Scot S Yamaguchi
Member
I was digging a bit deeper into the ShipChain situation and found something interesting directly from the SEC site. I grabbed a screenshot from the official page because it actually explains the enforcement outcome in plain language. The document is titled “In the Matter of ShipChain, Inc. Admin. Proc. File No. 3-20185.” According to the page, the commission stated that ShipChain raised approximately $27.6 million through the sale of more than 145 million SHIP tokens during the ICO period between late 2017 and early 2018. The order says the offering was conducted without a registered securities filing or exemption.
Another part that caught my attention is that the commission ordered a $2,050,000 civil penalty, which was placed into what they call a Fair Fund. The description says this fund can potentially be distributed to investors who purchased SHIP tokens during that ICO window if they experienced recognized losses.
The page also mentions that administrators were later appointed to manage the distribution process and that the plan for distribution was approved recently. I did not realize this case was still moving through administrative steps years later.

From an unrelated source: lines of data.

-- ==== Sys2Proof/Certificates/Slice0/Obligations.lean ====
section
/-!
DEFINITION. The statements for the provers: whole-machine rules first, then the commands family by family in the order
of spec/opcode_table.json. A result statement gives the next state that the rules give, or what it holds and what it keeps.
-/

open Sys2Proof Sys2Proof.Machine

/-- For every command c, queue rest and state s whose queue is c followed by that rest, a step at s is exec of c on s with
the rest as its queue. The queue is the model's form of a block that is sent commands (log entry 1). -/
def Obligations.StepRunsTheFrontCommand : Prop :=
  ∀ (c : Instr) (rest : List Instr) (s : State), s.pending = c :: rest → step s = exec c { s with pending := rest }

/-- With an empty queue and PD_CTRL on, and no domain released in the cycle before (log entry 4), a step moves the FREE count, the
calendar and the powered time on by one engine clock cycle, five units of 1/6 ns (the calendar by as much as the correction of RTC_CAL
makes of them, five where it is 0), and the position in the tick by the whole units that the grid's rate makes of them, five at the
nominal rate; the tick's number, memory, engines and scheduled actions stay, and so does every register but PWR_DOM_BUSY (R475). Where
no message waits for the partner, no PPS_OUT pulse runs, no power-on sequence waits and no TDM port times frames of its own, nothing
is sent and no register changes. At the tick's end time stands still, and registers, memory and engines stay. That the empty queue
stands for passing time is the model's choice (log entry 1). -/
def Obligations.EmptyQueueLetsOneCyclePass : Prop :=
  ∀ s : State, s.pending = [] → s.domOn 1 = true → s.pwr.levels = [] →
    let c := s.clk.frac + 5 * s.gridRate
    let pos := s.clk.tickPos + (c / s.gridDen).toNat
    (s.clk.frac = 0 → s.gridRate = s.gridDen → pos = s.clk.tickPos + 5) ∧
    (s.fld F.RTC_CAL_corr = 0 → s.calRate = 10 ^ 8) ∧
    (pos < s.tickLen → ∃ t, step s = .next t ∧ t.clk.tickPos = pos ∧ t.clk.frac = c % s.gridDen ∧ t.clk.tickNum = s.clk.tickNum ∧
      t.clk.freeU = s.clk.freeU + 5 ∧ t.clk.svcU = s.clk.svcU + 5 ∧
      (s.pwr.aon = true → t.clk.rtcU = s.clk.rtcU + (s.clk.rtcF + 5 * s.calRate) / 10 ^ 8 ∧
        t.clk.rtcF = (s.clk.rtcF + 5 * s.calRate) % 10 ^ 8) ∧
      s.KeepsRegs t [R.PWR_DOM_BUSY] ∧ t.mem = s.mem ∧ t.eng = s.eng ∧ t.sched = s.sched ∧ t.run = s.run ∧ t.fab = s.fab ∧
      (s.twn.msgs = [] → s.clkx.ppsEnd = none → s.pwr.seq = [] → (∀ p : Fin 16, s.portMaster p = false) →
        t.outbox = s.outbox ∧ s.KeepsRegs t [])) ∧
    (¬ pos < s.tickLen → ∃ t, step s = .next t ∧ t.clk = s.clk ∧ s.KeepsRegs t [] ∧ t.mem = s.mem ∧ t.eng = s.eng ∧
      t.sched = s.sched ∧ t.run = s.run ∧ t.fab = s.fab)

/-- For every command c and every state s, exec of c on s answers a next state: a faulty, refused or misplaced command shows
in the block's own status, counters and fault sources, and never stops the machine. -/
def Obligations.EveryCommandAnswersANextState : Prop :=
  ∀ (c : Instr) (s : State), ∃ t, exec c s = .next t

/-- For every command c and states s, t: where exec of c on s answers t, the queue of t is the queue of s, and module ID, PREF,
TWI address and TEST_MODE straps read in t as in s. This covers every reset and every power event too: they return registers and
memories to their reset contents and leave the straps. Both clauses are the model's choice: the queue and who sends into it are log
entries 1 and 36, and that the straps are fields which no command changes is log entry 6. -/
def Obligations.CommandsLeaveQueueAndStraps : Prop :=
  ∀ (c : Instr) (s t : State), exec c s = .next t → t.pending = s.pending ∧ s.SameStraps t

Posting the screenshot here because it helps clarify what actually happened with ShipChain from a regulatory perspective.
View attachment 210
That screenshot actually helps a lot.
I had heard about the ShipChain settlement before, but I did not realize the SEC had created a Fair Fund for investors in the case. That usually means they intend to redistribute the penalty money back to eligible investors rather than just keeping it as a government fine.
It is interesting that the distribution process appears to still be ongoing years after the original ICO.